Now, we have vulnerability – letting go of ego. If you don’t have conflict you won’t have the opportunity to see that. without the vulnerability, the partner who went to the movies would have never noticed that his lover cared about him so much – that he was willing to let go of his own ego/stubburness.
The moment when he noticed his partner’s vulnerability, when he felt that he was cared for, will be the new foundation for security and safety in that relationship for many, many years to come. In the absence of conflict those signals are difficult to notice, those moments when people test one another’s commitment levels and loyalty. Thus conflict, in that sense, is very important.
Conflict is also important to accept because it is the result of trials and errors along our path to success and happiness in our lives.
If you don’t try different things in life, if you don’t open yourself up to go out of your comfort zone and take risks then you’re not going to live a full, open, and adventurous kind of life.
Here’s the thing about that, though: whenever you’re going to live that kind of life you will be causing conflicts. You’re going to be experimenting, taking risks, and stepping on some peoples’ toes all because you’re going to be pursuing your ideas, your dreams, and your vision.
Conflict happens when you’re living your vision, living your purpose, and living your goals because conflict is part of everything new, everything that is alive.
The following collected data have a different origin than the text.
-- ==== Sys2Proof/Machine/Races.lean ====
section
/-! DEFINITION. Races between the host and a run (spec/20_memory.md R98, R101, spec/93_implementation_defined.md U4; assumptions 9, 10):
which bytes a command computes from bytes the host wrote during the run, and what a run's end gives. No meaning of a command reads
any of it. -/

namespace Sys2Proof.Machine

/-! ### Spans -/

/-- Does the span hold address a? -/
def Span.holds (p : Span) (a : Nat) : Bool := decide (p.base ≤ a) && decide (a < p.base + p.len)

/-- Do two spans share a byte? -/
def Span.meets (p q : Span) : Bool :=
  decide (0 < p.len) && decide (0 < q.len) && decide (p.base < q.base + q.len) && decide (q.base < p.base + p.len)

/-- Does the span share a byte with one of the list? -/
def Span.meetsAny (p : Span) (l : List Span) : Bool := l.any fun q => p.meets q

/-- The list with the span before it, unless the span is empty. -/
def addSpan (p : Span) (l : List Span) : List Span := if p.len = 0 then l else p :: l

/-- Every byte of the span drawn anew. -/
def redrawSpan (draw : Nat) (m : Memory) (p : Span) : Memory :=
  storeBytes m p.base ((List.range p.len).map fun i => Config.freeByte draw (p.base + i))

/-! ### What a command computes from what -/

/-- Bytes a command writes, and the bytes it computes them from. -/
structure Flow where
  ins : List Span
  out : Span
deriving DecidableEq, Repr

/-- The flows of a vector command: each element from its own (R103). -/
def elementFlows (src dst : Word) (inSize outSize n : Nat) : List Flow :=
  (List.range n).map fun j => ⟨[⟨(element src inSize j).toNat, inSize⟩], ⟨(element dst outSize j).toNat, outSize⟩⟩

/-- The bytes of N/2 + 1 bins but for the imaginary parts of bins 0 and N/2, which rfft writes as +0 and irfft ignores (R221, R222). -/
def liveBins (a : Word) (n : Nat) : List Span := [⟨a.toNat, 4⟩, ⟨a.toNat + 8, 8 * (n / 2) - 4⟩]

/-- The bytes of a row but for the imaginary codes of bins 0 and N/2, which Synth does not use (R222, R264). -/
def liveRow (a : Word) (n : Nat) : List Span := [⟨a.toNat, 4⟩, ⟨a.toNat + 6, 6 * (n / 2) - 2⟩]

/-- The flows of a command. In INV the previous row reaches the first half of the output only, and the next row the second (R263).
WINDUMP reads no LMEM. -/
def flowsOf (i : Instr) (s : State) : List Flow :=
  let n := s.aN
  match i with
  | .nop | .halt | .init | .seta _ _ | .adda _ _ | .jmp _ | .djnz _ _ | .setg _ | .windump _ => []
  | .comp a b c | .pqnt a b c => elementFlows (s.x a) (s.x b) 4 2 (s.x c).toNat
  | .expd a b c | .pdeq a b c => elementFlows (s.x a) (s.x b) 2 4 (s.x c).toNat
  | .rfft a b => (liveBins (s.x b) n).map fun out => ⟨[⟨(s.x a).toNat, 4 * n⟩], out⟩
  | .irfft a b => [⟨liveBins (s.x a) n, ⟨(s.x b).toNat, 4 * n⟩⟩]
  | .fwd a b c => [⟨[⟨(s.x a).toNat, 4 * sampleLimit (s.x b) n⟩], ⟨(s.x c).toNat, rowBytes n⟩⟩]
  | .inv a b pv nv =>
    let c := s.x a
    let o := (s.x b).toNat
    let h := n / 2
    let previous := if pv then liveRow (rowBefore c n) n else []
    let following := if nv then liveRow (rowAfter c n) n else []
    [⟨liveRow c n ++ previous, ⟨o, 4 * h⟩⟩, ⟨liveRow c n ++ following, ⟨o + 4 * h, 4 * h⟩⟩]

/-- Does a later element of the command read what an earlier one wrote (R103)? -/
def isVectorCommand : Instr → Bool
  | .comp _ _ _ | .expd _ _ _ | .pqnt _ _ _ | .pdeq _ _ _ => true
  | .nop | .halt | .init | .seta _ _ | .adda _ _ | .jmp _ | .djnz _ _ | .setg _ | .windump _ | .rfft _ _ | .irfft _ _ | .fwd _ _ _
  | .inv _ _ _ _ => false

/-- Does the flow take in a raced byte? -/
def Flow.tainted (f : Flow) (raced : List Span) : Bool := f.ins.any fun p => p.meetsAny raced

/-- The raced bytes after the flows of a command: each output with a raced input is raced too. In a vector command an element sees the
ones before it. -/
def racedBy (vector : Bool) (flows : List Flow) (raced : List Span) : List Span :=
  flows.foldl (fun acc f => if f.tainted (bif vector then acc else raced) then addSpan f.out acc else acc) raced

/-- The A registers that decide where a command goes on or which bytes it uses. -/
def decidingRegs : Instr → List Reg
  | .nop | .halt | .init | .seta _ _ | .adda _ _ | .jmp _ | .setg _ => []
  | .djnz a _ | .windump a => [a]
  | .rfft a b | .irfft a b | .inv a b _ _ => [a, b]
  | .comp a b c | .expd a b c | .pqnt a b c | .pdeq a b c | .fwd a b c => [a, b, c]

/-- Does the immediate half of its word decide where a command goes on? A value that SETA, ADDA or SETG stores does not, nor the target of
a DJNZ that falls through. Where a command has no immediate the half must be 0 (R115). -/
def immediateDecides (i : Instr) (s : State) : Bool :=
  match i with
  | .seta _ _ | .adda _ _ | .setg _ => false
  | .djnz a _ => decide (s.x a ≠ 1)
  | .nop | .halt | .init | .jmp _ | .windump _ | .comp _ _ _ | .expd _ _ _ | .rfft _ _ | .irfft _ _ | .pqnt _ _ _ | .fwd _ _ _
  | .pdeq _ _ _ | .inv _ _ _ _ => true

/-- Does a raced byte decide what runs or which bytes are used, now or before: a byte of the word at pc, or one an A register came from? -/
def State.steeredBy (s : State) (i : Instr) : Bool :=
  s.race.steered || Span.meetsAny ⟨s.pc.toNat, 4⟩ s.race.raced ||
    (immediateDecides i s && Span.meetsAny ⟨s.pc.toNat + 4, 4⟩ s.race.raced) || (decidingRegs i).any fun r => s.race.regs.contains r

/-- Does the command use SYNGAIN? -/
def usesGain : Instr → Bool
  | .inv _ _ _ _ => true
  | .nop | .halt | .init | .seta _ _ | .adda _ _ | .jmp _ | .djnz _ _ | .setg _ | .windump _ | .comp _ _ _ | .expd _ _ _
  | .rfft _ _ | .irfft _ _ | .pqnt _ _ _ | .fwd _ _ _ | .pdeq _ _ _ => false

/-- The A registers with a value from raced bytes after a command; `imm` says that its immediate half is raced. -/
def racedRegs (imm : Bool) (regs : List Reg) : Instr → List Reg
  | .seta a _ => if imm then a :: regs else regs.filter fun r => decide (r ≠ a)
  | .adda a _ => if imm then a :: regs else regs
  | .nop | .halt | .init | .jmp _ | .djnz _ _ | .setg _ | .windump _ | .comp _ _ _ | .expd _ _ _ | .rfft _ _ | .irfft _ _
  | .pqnt _ _ _ | .fwd _ _ _ | .pdeq _ _ _ | .inv _ _ _ _ => regs

/-- Does SYNGAIN hold a value from raced bytes after a command? INIT gives it 8·N (R200). -/
def racedGain (imm gain : Bool) : Instr → Bool
  | .init => false
  | .setg _ => imm
  | .nop | .halt | .seta _ _ | .adda _ _ | .jmp _ | .djnz _ _ | .windump _ | .comp _ _ _ | .expd _ _ _ | .rfft _ _ | .irfft _ _
  | .pqnt _ _ _ | .fwd _ _ _ | .pdeq _ _ _ | .inv _ _ _ _ => gain

/-- The raced bytes after command i of a run ran in s (R98). Where a raced byte decided what runs, or reached the SYNGAIN of an INV, all
of the output counts as computed from it. -/
def State.racedAfter (s : State) (i : Instr) : List Span :=
  if s.steeredBy i || (usesGain i && s.race.gain) then addSpan (outputOperand i s).span s.race.raced
  else racedBy (isVectorCommand i) (flowsOf i s) s.race.raced

/-- The races after command i of a run ran in s (R98). -/
def State.raceAfter (s : State) (i : Instr) : RaceLog :=
  let imm := Span.meetsAny ⟨s.pc.toNat + 4, 4⟩ s.race.raced
  { s.race with
    raced := s.racedAfter i
    wrote := addSpan (outputOperand i s).span s.race.wrote
    regs := racedRegs imm s.race.regs i
    gain := racedGain imm s.race.gain i
    steered := s.steeredBy i }

/-! ### What the host reads -/

/-- The data of a read in which the bytes `free` are any value and the others are as they were. -/
def HostRead.data (r : HostRead) (free : Nat → Bool) : Word :=
  BitVec.ofNat 32 (leNat ((List.range r.span.len).map fun i =>
    if free (r.span.base + i) then Config.freeByte r.draw (r.span.base + i) else r.seen.extractLsb' (8 * i) 8))

/-- The data of a read while the run goes on: any value, since a byte of it may still be written. -/
def HostRead.pending (r : HostRead) : Word := r.data fun _ => true

/-- The data of a read once the commands of the run are known to have written `wrote`: any value for such a byte, and its value for
every other (R98). -/
def HostRead.settled (wrote : List Span) (r : HostRead) : Word := r.data fun a => wrote.any fun p => p.holds a

/-! ### The end of a run -/

/-- The end of a run: the raced bytes hold any value, what the host read is settled (R98), and the next run starts with no race. -/
def State.endRun (s : State) : State :=
  let data := s.race.reads.map (HostRead.settled s.race.wrote)
  { s with
    lmem := s.race.raced.foldl (redrawSpan s.draws) s.lmem
    race := noRaces
    rdata := if s.race.lastRead then data.headD s.rdata else s.rdata
    raceReads := data ++ s.raceReads
    draws := if s.race.raced = [] then s.draws else s.draws + 1 }

/-- What a command means for the races of its run: t is the machine after command i in s. A run that goes on records the command; one
that a HALT or a fault stopped ends. -/
def State.follow (s : State) (i : Instr) (t : State) : State :=
  if t.status.busy then { t with race := s.raceAfter i } else t.endRun

end Sys2Proof.Machine
end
When there is risk involved conflict is always waiting to happen, it’s just a question of how you’re going to handle it.
It’s about choice. Either you will become conflict-friendly, or conflict-averse and thereby preventing yourself from living a full life.
I really encourage everybody who is conflict-averse, who is running away from conflict, to consider the big price that you pay for it, not only in your personal relationships but also in your professional life, in your attitudes, and in your spiritual growth.
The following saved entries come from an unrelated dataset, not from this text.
-- ==== Sys2Proof/WellFormed.lean ====
section
/-! DEFINITION. The assembler's source commands with unchecked operands, and the checks an operand must pass
(spec/30_encoding.md R118, R119). The text of a line, its labels and comments are not modelled: a label stands as its address
(assumption 22). -/

namespace Sys2Proof

/-- One source line of R118 or R119: registers and flags as numbers, immediates as integers, nothing checked yet. -/
inductive Source where
  | nop
  | halt
  | init
  | seta (d : Nat) (imm : Int)
  | adda (d : Nat) (imm : Int)
  | jmp (target : Int)
  | djnz (c : Nat) (target : Int)
  /-- SETG with a bit pattern. -/
  | setgBits (bits : Int)
  /-- SETG with a decimal p/q, negative if neg, rounded by RNE. -/
  | setgDecimal (neg : Bool) (p q : Nat)
  | windump (d : Nat)
  | comp (s d n : Nat)
  | expd (s d n : Nat)
  | rfft (s d : Nat)
  | irfft (s d : Nat)
  | pqnt (s d n : Nat)
  | fwd (s l d : Nat)
  | pdeq (s d n : Nat)
  | inv (c d pv nv : Nat)
  /-- LI aD, imm (R119). -/
  | li (d : Nat) (imm : Int)
  /-- CLR aD (R119). -/
  | clr (d : Nat)
  /-- SUBA aD, k (R119). -/
  | suba (d : Nat) (k : Int)
  /-- LOOP aC, label (R119). -/
  | loop (c : Nat) (target : Int)
  /-- STOP (R119). -/
  | stop
  /-- ROWSTEP aD (R119). -/
  | rowstep (d : Nat)
  /-- FRAMESTEP aD (R119). -/
  | framestep (d : Nat)
  /-- INV2STEP aD (R119). -/
  | inv2step (d : Nat)
deriving DecidableEq, Repr

/-- A register operand is a0 to a7 (R118). -/
def regOk (n : Nat) : Bool := decide (n < 8)

/-- A signed or unsigned 32-bit immediate, in [-2^31, 2^32 - 1] (R118, ADDA). -/
def simmOk (v : Int) : Bool := decide (-(2 ^ 31) ≤ v) && decide (v < 2 ^ 32)

/-- A 32-bit address or bit pattern, in [0, 2^32 - 1] (R118). -/
def wordOk (v : Int) : Bool := decide (0 ≤ v) && decide (v < 2 ^ 32)

/-- A flag operand is 0 or 1 (R118, INV). -/
def flagOk (n : Nat) : Bool := decide (n < 2)

/-- The operand checks of R118 and R119. SETA takes its immediate mod 2^32, so any integer will do. -/
def Source.wellFormed : Source → Bool
  | .nop | .halt | .init | .stop => true
  | .seta d _ | .li d _ => regOk d
  | .adda d v => regOk d && simmOk v
  | .suba d k => regOk d && simmOk (-k)
  | .jmp t => wordOk t
  | .djnz c t | .loop c t => regOk c && wordOk t
  | .setgBits b => wordOk b
  | .setgDecimal _ _ q => decide (0 < q)
  | .windump d | .clr d | .rowstep d | .framestep d | .inv2step d => regOk d
  | .comp s d n | .expd s d n | .pqnt s d n | .pdeq s d n => regOk s && regOk d && regOk n
  | .fwd s l d => regOk s && regOk l && regOk d
  | .rfft s d | .irfft s d => regOk s && regOk d
  | .inv c d pv nv => regOk c && regOk d && flagOk pv && flagOk nv

/-- The command a line stands for, once its operands are checked; a pseudo-instruction is its expansion (R119), ROWSTEP,
FRAMESTEP and INV2STEP at block size n. -/
def Source.command (n : Nat) : Source → Instr
  | .nop => .nop
  | .halt | .stop => .halt
  | .init => .init
  | .seta d v | .li d v => .seta (Fin.ofNat 8 d) (BitVec.ofInt 32 v)
  | .clr d => .seta (Fin.ofNat 8 d) 0
  | .adda d v => .adda (Fin.ofNat 8 d) (BitVec.ofInt 32 v)
  | .suba d k => .adda (Fin.ofNat 8 d) (BitVec.ofInt 32 (-k))
  | .rowstep d => .adda (Fin.ofNat 8 d) (BitVec.ofNat 32 (6 * (n / 2 + 1)))
  | .framestep d => .adda (Fin.ofNat 8 d) (BitVec.ofNat 32 (2 * n))
  | .inv2step d => .adda (Fin.ofNat 8 d) (BitVec.ofNat 32 (2 * (6 * (n / 2 + 1))))
  | .jmp t => .jmp (BitVec.ofInt 32 t)
  | .djnz c t | .loop c t => .djnz (Fin.ofNat 8 c) (BitVec.ofInt 32 t)
  | .setgBits b => .setg (BitVec.ofInt 32 b)
  | .setgDecimal neg p q => .setg (Machine.rne neg p q)
  | .windump d => .windump (Fin.ofNat 8 d)
  | .comp s d c => .comp (Fin.ofNat 8 s) (Fin.ofNat 8 d) (Fin.ofNat 8 c)
  | .expd s d c => .expd (Fin.ofNat 8 s) (Fin.ofNat 8 d) (Fin.ofNat 8 c)
  | .rfft s d => .rfft (Fin.ofNat 8 s) (Fin.ofNat 8 d)
  | .irfft s d => .irfft (Fin.ofNat 8 s) (Fin.ofNat 8 d)
  | .pqnt s d c => .pqnt (Fin.ofNat 8 s) (Fin.ofNat 8 d) (Fin.ofNat 8 c)
  | .fwd s l d => .fwd (Fin.ofNat 8 s) (Fin.ofNat 8 l) (Fin.ofNat 8 d)
  | .pdeq s d c => .pdeq (Fin.ofNat 8 s) (Fin.ofNat 8 d) (Fin.ofNat 8 c)
  | .inv c d pv nv => .inv (Fin.ofNat 8 c) (Fin.ofNat 8 d) (decide (pv = 1)) (decide (nv = 1))

/-- Assembling a line: none where a check refuses it (R118). -/
def Source.assemble (n : Nat) (l : Source) : Option Instr := if l.wellFormed then some (l.command n) else none

/-- The line R118 writes a command as. -/
def Instr.source : Instr → Source
  | .nop => .nop
  | .halt => .halt
  | .init => .init
  | .seta a v => .seta a v.toNat
  | .adda a v => .adda a v.toNat
  | .jmp v => .jmp v.toNat
  | .djnz a v => .djnz a v.toNat
  | .setg v => .setgBits v.toNat
  | .windump a => .windump a
  | .comp a b c => .comp a b c
  | .expd a b c => .expd a b c
  | .rfft a b => .rfft a b
  | .irfft a b => .irfft a b
  | .pqnt a b c => .pqnt a b c
  | .fwd a b c => .fwd a b c
  | .pdeq a b c => .pdeq a b c
  | .inv a b pv nv => .inv a b pv.toNat nv.toNat

/-- A command is well-formed if its line passes every check. The types of `Instr` admit no other command. -/
def Instr.wellFormed (i : Instr) : Bool := i.source.wellFormed

end Sys2Proof
end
So from now on, look at conflict as an opportunity to grow and as an opportunity for transformation.
The number one step I can ask you to take to make it easier for you to experience conflict is to determine your boundaries.
How can you determine your boundaries? We start with your values and goals. What are some of the values that you believe in, things that are very important to you that you’re not going to allow yourself or others to cross?
That’s how you set boundaries so that when you enter a conflict situation you know what to protect. Some people don’t like conflict because they’re ambiguous about their identity and about what they want in life.
Once you’re clear about what you want and who you are, and once you’re connected to an assertive language, then it doesn’t matter who you are with because you’ve got a tool-kit with you to protect yourself.
Conflict, then, becomes just a part of conversation; one day you try it, another day you try again, the fifth day you try again, and all of a sudden you will see that conflict is just a normal type of interaction in everyday life.
So I hope that from now on you have a different perspective on conflict. Conflict is actually a wonderful thing when done properly and is something you can look forward to because that’s how you can really get to know who another person is.
There is a saying: push somebody against a corner and you will really find out who they are. Conflict, on some level, does that to people. So if you are dating somebody brand new, cause a little bit of tension, cause some conflict, and you will see whether he has what it takes to be a lover and to be a loyal, long-term friend. Conflict brings with it many advantages that are overlooked by most people who try to be politically correct.
I hope that this has been helpful for you. I look forward to sharing more with you in other videos and until then go out there, think big, don’t be afraid of conflict, stay present, and be a leader in your life today.